Notably, the authors critically extend this prior work by conditioning the substance use disorder phenotypes on indices of more normative substance use: measures of drinks per week, lifetime tobacco use, and lifetime cannabis use. This allowed the authors to characterize genetic overlap between substance use problems independent of consumption. The factor structure of these clinical phenotypes was markedly similar after accounting for the genetics of normative substance use—with one exception. The factor loading for problematic alcohol use was substantially lower in this conditional model, which may be due to the strong genetic correlation between alcohol consumption and problematic alcohol use [5].

Next, the authors fit structural regression models in which the latent genetic factor of addiction was simultaneously regressed onto the genetic components of theoretically relevant phenotypes. In one model, addiction was simultaneously regressed onto risk-taking, executive functioning, and neuroticism (corresponding to the stages of binge/intoxication, preoccupation/anticipation, and withdrawal/negative affect purported to underlie addiction), and significant genetic associations with all predictors were found in the expected direction. Although these associations remained significant after covarying for indices of normative substance use, they did not fully explain the latent genetic factor of addiction in either model.
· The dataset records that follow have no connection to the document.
-- ==== Sys2Proof/Laws/State.lean ====
section
/-! SUPPORT. What each elementary update of the state leaves and what it changes, one lemma for each field, so that no
later proof unfolds a record update. -/
namespace Sys2Proof.Machine.Laws
open Sys2Proof.Machine

/-! advance -/

@[simp] theorem advance_now (t : Time) (s : State) : (advance t s).now = max s.now t := rfl
@[simp] theorem advance_hub (t : Time) (s : State) : (advance t s).hub = s.hub := rfl
@[simp] theorem advance_bar0 (t : Time) (s : State) : (advance t s).bar0 = s.bar0 := rfl
@[simp] theorem advance_link (t : Time) (s : State) : (advance t s).link = s.link := rfl
@[simp] theorem advance_rng (t : Time) (s : State) : (advance t s).rng = s.rng := rfl
@[simp] theorem advance_mer (t : Time) (s : State) : (advance t s).mer = s.mer := rfl
@[simp] theorem advance_enc (t : Time) (s : State) : (advance t s).enc = s.enc := rfl
@[simp] theorem advance_mem (t : Time) (s : State) : (advance t s).mem = s.mem := rfl
@[simp] theorem advance_grt (t : Time) (s : State) : (advance t s).grt = s.grt := rfl
@[simp] theorem advance_esc (t : Time) (s : State) : (advance t s).esc = s.esc := rfl
@[simp] theorem advance_hlk (t : Time) (s : State) : (advance t s).hlk = s.hlk := rfl
@[simp] theorem advance_ldg (t : Time) (s : State) : (advance t s).ldg = s.ldg := rfl
@[simp] theorem advance_ins (t : Time) (s : State) : (advance t s).ins = s.ins := rfl
@[simp] theorem advance_cal (t : Time) (s : State) : (advance t s).cal = s.cal := rfl
@[simp] theorem advance_axs (t : Time) (s : State) : (advance t s).axs = s.axs := rfl
@[simp] theorem advance_view (t : Time) (s : State) : (advance t s).view = s.view := rfl
@[simp] theorem advance_thm (t : Time) (s : State) : (advance t s).thm = s.thm := rfl
@[simp] theorem advance_mss (t : Time) (s : State) : (advance t s).mss = s.mss := rfl
@[simp] theorem advance_nvm (t : Time) (s : State) : (advance t s).nvm = s.nvm := rfl
@[simp] theorem advance_cfg (t : Time) (s : State) : (advance t s).cfg = s.cfg := rfl
@[simp] theorem advance_held (t : Time) (s : State) : (advance t s).held = s.held := rfl
@[simp] theorem advance_freeCtr (t : Time) (s : State) : (advance t s).freeCtr = s.freeCtr := rfl
@[simp] theorem advance_out (t : Time) (s : State) : (advance t s).out = s.out := rfl
@[simp] theorem advance_pending (t : Time) (s : State) : (advance t s).pending = s.pending := rfl

/-! send -/

@[simp] theorem send_now (o : Output) (s : State) : (send o s).now = s.now := rfl
@[simp] theorem send_hub (o : Output) (s : State) : (send o s).hub = s.hub := rfl
@[simp] theorem send_bar0 (o : Output) (s : State) : (send o s).bar0 = s.bar0 := rfl
@[simp] theorem send_link (o : Output) (s : State) : (send o s).link = s.link := rfl
@[simp] theorem send_rng (o : Output) (s : State) : (send o s).rng = s.rng := rfl
@[simp] theorem send_mer (o : Output) (s : State) : (send o s).mer = s.mer := rfl
@[simp] theorem send_enc (o : Output) (s : State) : (send o s).enc = s.enc := rfl
@[simp] theorem send_mem (o : Output) (s : State) : (send o s).mem = s.mem := rfl
@[simp] theorem send_grt (o : Output) (s : State) : (send o s).grt = s.grt := rfl
@[simp] theorem send_esc (o : Output) (s : State) : (send o s).esc = s.esc := rfl
@[simp] theorem send_hlk (o : Output) (s : State) : (send o s).hlk = s.hlk := rfl
@[simp] theorem send_ldg (o : Output) (s : State) : (send o s).ldg = s.ldg := rfl
@[simp] theorem send_ins (o : Output) (s : State) : (send o s).ins = s.ins := rfl
@[simp] theorem send_cal (o : Output) (s : State) : (send o s).cal = s.cal := rfl
@[simp] theorem send_axs (o : Output) (s : State) : (send o s).axs = s.axs := rfl
@[simp] theorem send_view (o : Output) (s : State) : (send o s).view = s.view := rfl
@[simp] theorem send_thm (o : Output) (s : State) : (send o s).thm = s.thm := rfl
@[simp] theorem send_mss (o : Output) (s : State) : (send o s).mss = s.mss := rfl
@[simp] theorem send_nvm (o : Output) (s : State) : (send o s).nvm = s.nvm := rfl
@[simp] theorem send_cfg (o : Output) (s : State) : (send o s).cfg = s.cfg := rfl
@[simp] theorem send_held (o : Output) (s : State) : (send o s).held = s.held := rfl
@[simp] theorem send_freeCtr (o : Output) (s : State) : (send o s).freeCtr = s.freeCtr := rfl
@[simp] theorem send_out (o : Output) (s : State) : (send o s).out = o :: s.out := rfl
@[simp] theorem send_pending (o : Output) (s : State) : (send o s).pending = s.pending := rfl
The results therefore provide partial support for the three-stage model of addiction while highlighting that a significant proportion of the genetic etiology of addiction is not explained by these constructs.

The latent genetic factor of addiction was also regressed onto three latent genetic factors of psychopathology—compulsive disorders, psychotic/mood disorders, and neurodevelopmental disorders—as previously modeled in the literature [1]. Here, significant genetic associations between addiction and all predictors were again observed, where neurodevelopmental and compulsive disorders represented the strongest and weakest predictors, respectively. Interestingly, the genetic association between the addiction and compulsive disorders factors was negative, and after accounting for normative substance use, it was non-significant. This suggests that disorders characterized by addiction and compulsivity may be influenced by distinct genetic factors—at least as currently modeled.
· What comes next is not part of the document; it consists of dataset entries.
theorem imageDone_of_preferredA (rB : Nat) (hmode : s.hub.mode = .boot) (hboot : s.hub.bootState = .image)
    (hpreferred : s.nvm.preferredB = false) (hsound : imageReason s false 0 = 0) :
    imageDone 0 rB none true s = bootEnter .selftest { s with mss := { s.mss with activeB := false } } := by
  rw [imageDone, inBoot_of hmode hboot]
  simp [hpreferred, hsound]

theorem imageReason_of_failed {b : Bool} {reason : Nat} (h : reason ≠ 0) : imageReason s b reason = reason := if_pos h

theorem imageDone_of_noImage {rA rB : Nat} {hubOk : Bool} (hmode : s.hub.mode = .boot) (hboot : s.hub.bootState = .image)
    (hA : rA ≠ 0) (hB : rB ≠ 0) : ∃ d, imageDone rA rB none hubOk s = bootFail (raise 0x2001 0x01 d s) := by
  have hA' : imageReason s false rA = rA := imageReason_of_failed hA
  have hB' : imageReason s true rB = rB := imageReason_of_failed hB
  rw [imageDone, inBoot_of hmode hboot]
  cases hpreferred : s.nvm.preferredB
  all_goals
    simp only [hpreferred, Bool.not_false, Bool.not_true, Bool.false_eq_true, if_false, if_true, hA', hB', hA, hB]
    exact ⟨_, rfl⟩

theorem selftestDone_of_passed (hmode : s.hub.mode = .boot) (hboot : s.hub.bootState = .selftest) :
    selftestDone 0 s
      = { s with hub := { s.hub with bootState := .nvm, bistFailed := 0, tested := true, dead := false } } := by
  rw [selftestDone, inBoot_of hmode hboot]
  rfl

/-- HUB's registers with the outcome of the self-test. -/
def selftested (failed : BitVec 16) (s : State) : State :=
  let s := { s with hub := { s.hub with bistFailed := failed &&& 0x7FFC, tested := true, dead := bit failed.toNat 1 } }
  if failed &&& 0x7FFC = 0 then s else bootFault 0 s

theorem selftested_hub (failed : BitVec 16) (s : State) :
    (selftested failed s).hub.dead = bit failed.toNat 1 ∧ (selftested failed s).hub.bistFailed = failed &&& 0x7FFC := by
  unfold selftested
  dsimp only
  split <;> exact ⟨rfl, rfl⟩

theorem selftested_within (failed : BitVec 16) (s : State) : Within [.hub] s (selftested failed s) :=
  .ite (.of_patch rfl) (.of_patch rfl)

theorem selftestDone_of_hubFailed {failed : BitVec 16} (hmode : s.hub.mode = .boot) (hboot : s.hub.bootState = .selftest)
    (hfailed : bit failed.toNat 1 = true) : selftestDone failed s = bootFail (selftested failed s) := by
  rw [selftestDone, inBoot_of hmode hboot]
  exact if_pos (by rw [hfailed, Bool.true_or])

theorem nvmDeviceFails_within (second : Bool) (cause : Nat) (s : State) :
    Within (.nvm :: eventPieces) s (nvmDeviceFails second cause s) := by
  cases second <;> exact .ite (.refl _ s) ((raise_within _ _ _ _).fromPatch rfl rfl)

theorem onBothDevices_within (ok0 ok1 : Bool) (cause : Nat) (s : State) :
    Within (.nvm :: eventPieces) s (onBothDevices ok0 ok1 cause s).2 :=
  .trans (.when (nvmDeviceFails_within _ _ _)) (.when (nvmDeviceFails_within _ _ _))

theorem onBothDevices_good (ok0 ok1 : Bool) (cause : Nat) (s : State) :
    (onBothDevices ok0 ok1 cause s).1 = ((ok0 && !s.nvm.failed0) || (ok1 && !s.nvm.failed1)) := rfl

/-- What the check of NVM leaves, before the next boot state. -/
def nvmChecked (ok0 ok1 : Bool) (s : State) : State :=
  let r := onBothDevices ok0 ok1 1 s
  if r.1 then restoreCorrections r.2 else bootFault 2 r.2

theorem nvmCheckDone_of_nvm (ok0 ok1 : Bool) (hmode : s.hub.mode = .boot) (hboot : s.hub.bootState = .nvm) :
    nvmCheckDone ok0 ok1 s = bootEnter .dram (nvmChecked ok0 ok1 s) := inBoot_of hmode hboot

theorem nvmChecked_within (ok0 ok1 : Bool) (s : State) :
    Within (.hub :: .cal :: .nvm :: correctionPieces ++ eventPieces) s (nvmChecked ok0 ok1 s) := by
  have hboth := (onBothDevices_within ok0 ok1 1 s).mono (l' := .hub :: .cal :: .nvm :: correctionPieces ++ eventPieces) rfl
  exact .ite (hboth.andThen (restoreCorrections_within _) rfl) (hboth.andThen (bootFault_within _ _) rfl)

theorem nvmChecked_of_bad {ok0 ok1 : Bool} (h : ((ok0 && !s.nvm.failed0) || (ok1 && !s.nvm.failed1)) = false) :
    (nvmChecked ok0 ok1 s).hub.bootFaults = s.hub.bootFaults ||| 4 := by
  have hstep : nvmChecked ok0 ok1 s = bootFault 2 (onBothDevices ok0 ok1 1 s).2 :=
    if_neg (ne_true_of_eq_false ((onBothDevices_good _ _ _ _).trans h))
  rw [hstep, bootFault, (onBothDevices_within ok0 ok1 1 s).hub_eq rfl rfl]
  rfl

/-- What the initialisation of the memory leaves, before the next boot state. -/
def dramTried (ok : Bool) (s : State) : State :=
  let d := cfgGet s .dram
  if ok && descOk d && capacityOk d then
    let b := s.thm.dieBand
    let s := { s with
      nvm := { s.nvm with delaySets := s.nvm.delaySets ||| BitVec.ofNat 6 (2 ^ b) }
      mem := { s.mem with bandUsed := [((0, 0), b), ((0, 1), b), ((1, 0), b), ((1, 1), b)] } }
    recordDelaySet b s
  else bootFault 1 { s with cfg := cfgPut s .dram (zeros 8) }

theorem dramInitDone_of_dram (ok : Bool) (hmode : s.hub.mode = .boot) (hboot : s.hub.bootState = .dram) :
    dramInitDone ok s = bootEnter .recovery (dramTried ok s) := inBoot_of hmode hboot

theorem dramTried_within (ok : Bool) (s : State) : Within [.hub, .nvm, .mem, .mss, .settings] s (dramTried ok s) :=
  .ite (.of_patch rfl) (.of_patch rfl)

theorem dramTried_of_failed (s : State) : (dramTried false s).hub.bootFaults = s.hub.bootFaults ||| 2 := rfl

theorem ledgerRecover_within (s : State) : Within [.ldg] s (ledgerRecover s) := by
  unfold ledgerRecover
  split
  · exact .refl _ s
  · exact .of_patch rfl

theorem recoveryDone_of_recovery (hmode : s.hub.mode = .boot) (hboot : s.hub.bootState = .recovery) :
    let t := recoveryDone s
    Within (.hub :: .ldg :: eventPieces) s t ∧ t.hub = { s.hub with bootState := .ready } := by
  have hstep : recoveryDone s = bootComplete (bootEnter .ready (ledgerRecover s)) := inBoot_of hmode hboot
  have hledger := ledgerRecover_within s
  dsimp only
  rw [hstep]
  refine ⟨((hledger.mono rfl).andThen (bootEnter_within _ _) rfl).andThen (bootComplete_within _) rfl, ?_⟩
  rw [(bootComplete_within _).hub_eq rfl rfl, bootEnter, hledger.hub_eq rfl rfl]

end Sys2Proof.Machine.Laws

namespace Sys2Proof.Machine.Proofs
open Sys2Proof.Machine Sys2Proof.Machine.Laws

/-- Settles O22: each step of boot by the branch it takes. -/
theorem bootRows : Obligations.BootRows := by
  refine ⟨fun t0 ok s hcalm hmode hboot => ?rom, fun t0 rB s hcalm hmode hboot hpreferred hsound => ?image,
    fun t0 rA rB hubOk s hcalm hmode hboot hA hB => ?noImage, fun t0 s hcalm hmode hboot => ?selftest,
    fun t0 failed s hcalm hmode hboot hfailed => ?hubFailed, fun t0 ok0 ok1 s hcalm hmode hboot => ?nvm,
    fun t0 ok s hcalm hmode hboot => ?dram, fun t0 s hcalm hmode hboot => ?recovery⟩
  case rom =>
    obtain ⟨hwithin, hhub, hok, hfail⟩ := romDone_of_rom (s := advance t0 s) ok hmode hboot
    exact hwithin.runsServe hcalm rfl rfl ⟨hhub, fun h => (hok h).only rfl, hfail⟩
  case image =>
    have hstep := imageDone_of_preferredA (s := advance t0 s) rB hmode hboot hpreferred hsound
    have hwithin : Within [.hub, .mss] (advance t0 s) (imageDone 0 rB none true (advance t0 s)) :=
      hstep ▸ (bootEnter_within _ _).fromPatch rfl rfl
    exact hwithin.runsServe hcalm rfl rfl ⟨by rw [hstep]; rfl, by rw [hstep]; rfl, hwithin.only rfl⟩
  case noImage =>
    obtain ⟨d, hstep⟩ := imageDone_of_noImage (s := advance t0 s) (hubOk := hubOk) hmode hboot hA hB
    have hwithin : Within (.hub :: eventPieces) (advance t0 s) (imageDone rA rB none hubOk (advance t0 s)) :=
      hstep ▸ ((raise_within _ _ _ _).mono rfl).trans (bootFail_within _)
    exact hwithin.runsServe hcalm rfl rfl ⟨by rw [hstep, bootFail_hub, raise_hub]; rfl, hwithin.only rfl⟩
  case selftest =>
    have hstep := selftestDone_of_passed (s := advance t0 s) hmode hboot
    have hwithin : Within [.hub] (advance t0 s) (selftestDone 0 (advance t0 s)) := hstep ▸ .of_patch rfl
    exact hwithin.runsServe hcalm rfl rfl ⟨by rw [hstep]; rfl, hwithin.only rfl⟩
  case hubFailed =>
    have hstep := selftestDone_of_hubFailed (s := advance t0 s) hmode hboot hfailed
    have hwithin : Within (.hub :: eventPieces) (advance t0 s) (selftestDone failed (advance t0 s)) :=
      hstep ▸ ((selftested_within _ _).mono rfl).trans (bootFail_within _)
    obtain ⟨hdead, hblocks⟩ := selftested_hub failed (advance t0 s)
    refine hwithin.runsServe hcalm rfl rfl ?_
    rw [hstep, bootFail_hub]
    exact ⟨rfl, hdead.trans hfailed, hblocks⟩
  case nvm =>
    have hstep := nvmCheckDone_of_nvm (s := advance t0 s) ok0 ok1 hmode hboot
    have hwithin : Within (.hub :: .cal :: .nvm :: correctionPieces ++ eventPieces) (advance t0 s)
        (nvmCheckDone ok0 ok1 (advance t0 s)) :=
      hstep ▸ (nvmChecked_within ok0 ok1 _).andThen (bootEnter_within _ _) rfl
    refine hwithin.runsServe hcalm rfl rfl ?_
    rw [hstep]
    exact ⟨rfl, fun hbad => nvmChecked_of_bad (s := advance t0 s) hbad⟩
  case dram =>
    have hstep := dramInitDone_of_dram (s := advance t0 s) ok hmode hboot
    have hwithin : Within [.hub, .nvm, .mem, .mss, .settings] (advance t0 s) (dramInitDone ok (advance t0 s)) :=
      hstep ▸ (dramTried_within _ _).andThen (bootEnter_within _ _) rfl
    refine hwithin.runsServe hcalm rfl rfl ⟨by rw [hstep]; rfl, fun hfail => ?_⟩
    rw [hstep, hfail]
    exact dramTried_of_failed _
  case recovery =>
    obtain ⟨hwithin, hhub⟩ := recoveryDone_of_recovery (s := advance t0 s) hmode hboot
    exact hwithin.runsServe hcalm rfl rfl hhub

end Sys2Proof.Machine.Proofs
end

section
/-! SUPPORT. The frames of line changes, of what pages and axes do at a change of mode, and of a module's states
(R153, R162, R178, R186, R202, R204, R269). -/
namespace Sys2Proof.Machine.Laws
open Sys2Proof.Machine

variable {s t u : State}

/-! Line changes -/

/-- What a correction that is applied may change beside its value. -/
def appliedPieces : List Piece := .mss :: runPieces

/-- What a line change may change as it takes effect. -/
def changePieces : List Piece := .grt :: .esc :: appliedPieces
Overall, Hatoum et al. generate novel insights into the shared genetic etiology of substance use disorders and their interplay with other complex traits. While questions about the specific nature of this etiological overlap remain, these findings complement contemporary studies, such as a large multivariate GWAS of the “externalizing” spectrum [3] and an examination of how substance use disorders fit into the broader factor structure of psychopathology [4].

Findings from these recent genome-wide studies compel us to take a broader view of substance use disorders. While substance-specific pathways remain important to study, a growing literature now implicates diverse, developmentally-relevant pathways in the etiology of multiple substance use disorders. Results like those reported in this issue shed new light on the genetic correlates of addiction, and they have great potential to usher in a new age of biomedical investigation for one of society’s most devastating problems.